- **WORK REQUIRED**:
The answer must be an exact copy of the lines from the one holding "nil => simp" through the final line of the entries, and nothing else.
*** Opening MATERIALS PROVIDED ***
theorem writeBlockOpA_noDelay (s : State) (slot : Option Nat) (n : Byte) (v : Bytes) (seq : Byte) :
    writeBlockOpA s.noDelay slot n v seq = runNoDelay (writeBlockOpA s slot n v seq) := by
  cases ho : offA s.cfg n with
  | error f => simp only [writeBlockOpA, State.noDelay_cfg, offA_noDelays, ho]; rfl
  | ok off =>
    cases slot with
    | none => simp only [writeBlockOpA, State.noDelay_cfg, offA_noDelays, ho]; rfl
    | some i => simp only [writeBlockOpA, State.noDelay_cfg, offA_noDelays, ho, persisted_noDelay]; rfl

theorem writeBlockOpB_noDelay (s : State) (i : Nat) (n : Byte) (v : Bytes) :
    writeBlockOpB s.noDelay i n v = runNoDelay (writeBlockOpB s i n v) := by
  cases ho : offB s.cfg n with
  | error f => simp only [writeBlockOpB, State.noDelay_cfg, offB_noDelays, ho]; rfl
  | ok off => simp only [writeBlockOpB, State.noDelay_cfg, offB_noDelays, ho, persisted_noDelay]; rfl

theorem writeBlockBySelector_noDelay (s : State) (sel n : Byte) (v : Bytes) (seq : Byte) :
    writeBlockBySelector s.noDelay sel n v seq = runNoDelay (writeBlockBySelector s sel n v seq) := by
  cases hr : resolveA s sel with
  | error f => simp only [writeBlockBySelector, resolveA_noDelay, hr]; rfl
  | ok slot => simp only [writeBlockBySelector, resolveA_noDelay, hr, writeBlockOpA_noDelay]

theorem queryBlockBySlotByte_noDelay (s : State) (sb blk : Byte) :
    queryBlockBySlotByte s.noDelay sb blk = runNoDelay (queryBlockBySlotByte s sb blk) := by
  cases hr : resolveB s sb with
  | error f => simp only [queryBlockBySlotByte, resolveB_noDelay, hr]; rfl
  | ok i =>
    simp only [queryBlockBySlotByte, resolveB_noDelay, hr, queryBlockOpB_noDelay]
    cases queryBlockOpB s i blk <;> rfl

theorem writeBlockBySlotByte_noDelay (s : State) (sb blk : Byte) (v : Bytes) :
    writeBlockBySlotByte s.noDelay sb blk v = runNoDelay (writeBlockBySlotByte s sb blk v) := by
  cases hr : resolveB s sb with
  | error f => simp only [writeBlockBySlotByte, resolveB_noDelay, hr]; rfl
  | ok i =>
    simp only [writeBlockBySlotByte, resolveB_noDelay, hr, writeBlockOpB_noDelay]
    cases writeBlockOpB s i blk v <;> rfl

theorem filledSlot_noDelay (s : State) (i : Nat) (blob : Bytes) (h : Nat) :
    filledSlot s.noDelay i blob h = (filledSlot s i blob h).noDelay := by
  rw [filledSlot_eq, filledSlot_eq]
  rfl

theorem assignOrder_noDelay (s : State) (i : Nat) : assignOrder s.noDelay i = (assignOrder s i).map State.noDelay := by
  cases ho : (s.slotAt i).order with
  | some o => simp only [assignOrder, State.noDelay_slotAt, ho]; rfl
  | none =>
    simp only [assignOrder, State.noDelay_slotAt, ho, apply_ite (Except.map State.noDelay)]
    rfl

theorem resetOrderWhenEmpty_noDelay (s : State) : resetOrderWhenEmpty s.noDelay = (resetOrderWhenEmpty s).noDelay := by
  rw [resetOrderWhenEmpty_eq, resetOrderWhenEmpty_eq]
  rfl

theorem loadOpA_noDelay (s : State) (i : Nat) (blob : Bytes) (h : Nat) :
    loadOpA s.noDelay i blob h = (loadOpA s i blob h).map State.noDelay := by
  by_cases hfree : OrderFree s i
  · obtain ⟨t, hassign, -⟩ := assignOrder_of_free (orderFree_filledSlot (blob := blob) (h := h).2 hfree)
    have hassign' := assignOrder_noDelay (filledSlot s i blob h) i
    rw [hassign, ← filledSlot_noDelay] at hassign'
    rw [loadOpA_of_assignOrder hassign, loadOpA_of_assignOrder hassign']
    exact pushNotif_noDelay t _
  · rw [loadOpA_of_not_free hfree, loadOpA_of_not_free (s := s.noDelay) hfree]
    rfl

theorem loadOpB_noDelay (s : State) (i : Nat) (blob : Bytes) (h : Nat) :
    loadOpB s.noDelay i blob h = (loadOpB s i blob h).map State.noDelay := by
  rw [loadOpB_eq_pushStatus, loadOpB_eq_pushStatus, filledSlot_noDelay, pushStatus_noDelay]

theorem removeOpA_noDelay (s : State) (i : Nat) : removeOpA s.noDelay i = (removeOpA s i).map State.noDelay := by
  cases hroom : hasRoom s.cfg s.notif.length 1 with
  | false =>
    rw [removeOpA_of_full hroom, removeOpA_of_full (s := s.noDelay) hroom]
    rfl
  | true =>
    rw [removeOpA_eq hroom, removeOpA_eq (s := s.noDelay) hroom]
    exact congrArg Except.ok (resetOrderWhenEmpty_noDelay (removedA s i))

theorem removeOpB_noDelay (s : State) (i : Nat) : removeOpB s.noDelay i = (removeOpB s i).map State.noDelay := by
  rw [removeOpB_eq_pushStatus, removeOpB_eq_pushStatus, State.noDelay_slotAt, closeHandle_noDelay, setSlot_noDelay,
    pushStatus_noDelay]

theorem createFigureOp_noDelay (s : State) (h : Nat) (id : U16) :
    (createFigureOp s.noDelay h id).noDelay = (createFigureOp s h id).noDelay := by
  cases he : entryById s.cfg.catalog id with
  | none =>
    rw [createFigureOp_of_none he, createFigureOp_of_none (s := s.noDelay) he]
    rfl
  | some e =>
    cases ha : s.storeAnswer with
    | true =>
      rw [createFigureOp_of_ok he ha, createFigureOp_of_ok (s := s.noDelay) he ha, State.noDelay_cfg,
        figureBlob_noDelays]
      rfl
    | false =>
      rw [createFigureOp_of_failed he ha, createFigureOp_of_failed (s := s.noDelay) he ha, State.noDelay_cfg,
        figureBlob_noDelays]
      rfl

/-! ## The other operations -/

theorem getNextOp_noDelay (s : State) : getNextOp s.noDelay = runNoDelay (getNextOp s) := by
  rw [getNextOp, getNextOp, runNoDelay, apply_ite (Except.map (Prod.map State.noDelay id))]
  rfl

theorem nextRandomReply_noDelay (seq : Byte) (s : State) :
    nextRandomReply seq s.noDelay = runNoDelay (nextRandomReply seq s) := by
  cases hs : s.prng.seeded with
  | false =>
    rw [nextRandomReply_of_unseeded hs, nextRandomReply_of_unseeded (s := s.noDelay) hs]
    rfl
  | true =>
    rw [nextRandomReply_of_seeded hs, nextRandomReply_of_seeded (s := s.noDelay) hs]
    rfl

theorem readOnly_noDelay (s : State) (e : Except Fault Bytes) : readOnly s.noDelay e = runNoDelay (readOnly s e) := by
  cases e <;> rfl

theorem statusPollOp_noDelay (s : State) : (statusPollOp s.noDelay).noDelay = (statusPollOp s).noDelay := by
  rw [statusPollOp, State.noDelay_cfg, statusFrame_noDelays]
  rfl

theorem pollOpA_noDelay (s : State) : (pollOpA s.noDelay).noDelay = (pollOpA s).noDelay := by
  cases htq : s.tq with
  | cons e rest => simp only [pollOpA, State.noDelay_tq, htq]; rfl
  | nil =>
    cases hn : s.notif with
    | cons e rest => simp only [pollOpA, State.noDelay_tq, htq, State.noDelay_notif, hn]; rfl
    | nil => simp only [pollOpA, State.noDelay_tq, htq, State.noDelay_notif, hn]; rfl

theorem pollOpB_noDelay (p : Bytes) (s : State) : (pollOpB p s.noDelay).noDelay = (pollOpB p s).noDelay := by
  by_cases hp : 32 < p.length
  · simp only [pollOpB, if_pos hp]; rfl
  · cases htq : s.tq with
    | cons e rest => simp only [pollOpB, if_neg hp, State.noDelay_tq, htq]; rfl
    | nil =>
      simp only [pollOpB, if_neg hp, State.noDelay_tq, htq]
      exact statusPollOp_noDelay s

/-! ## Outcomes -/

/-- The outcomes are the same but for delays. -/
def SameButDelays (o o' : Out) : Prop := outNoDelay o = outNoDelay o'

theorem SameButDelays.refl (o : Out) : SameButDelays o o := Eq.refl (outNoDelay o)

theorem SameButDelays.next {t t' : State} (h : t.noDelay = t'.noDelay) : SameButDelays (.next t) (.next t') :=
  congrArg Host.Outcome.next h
*** Closing MATERIALS PROVIDED ***
- **OUTPUT FOR THIS TASK**:
    | nil => simp only [pollOpA, State.noDelay_tq, htq, State.noDelay_notif, hn]; rfl

theorem pollOpB_noDelay (p : Bytes) (s : State) : (pollOpB p s.noDelay).noDelay = (pollOpB p s).noDelay := by
  by_cases hp : 32 < p.length
  · simp only [pollOpB, if_pos hp]; rfl
  · cases htq : s.tq with
    | cons e rest => simp only [pollOpB, if_neg hp, State.noDelay_tq, htq]; rfl
    | nil =>
      simp only [pollOpB, if_neg hp, State.noDelay_tq, htq]
      exact statusPollOp_noDelay s

/-! ## Outcomes -/

/-- The outcomes are the same but for delays. -/
def SameButDelays (o o' : Out) : Prop := outNoDelay o = outNoDelay o'

theorem SameButDelays.refl (o : Out) : SameButDelays o o := Eq.refl (outNoDelay o)

theorem SameButDelays.next {t t' : State} (h : t.noDelay = t'.noDelay) : SameButDelays (.next t) (.next t') :=
  congrArg Host.Outcome.next h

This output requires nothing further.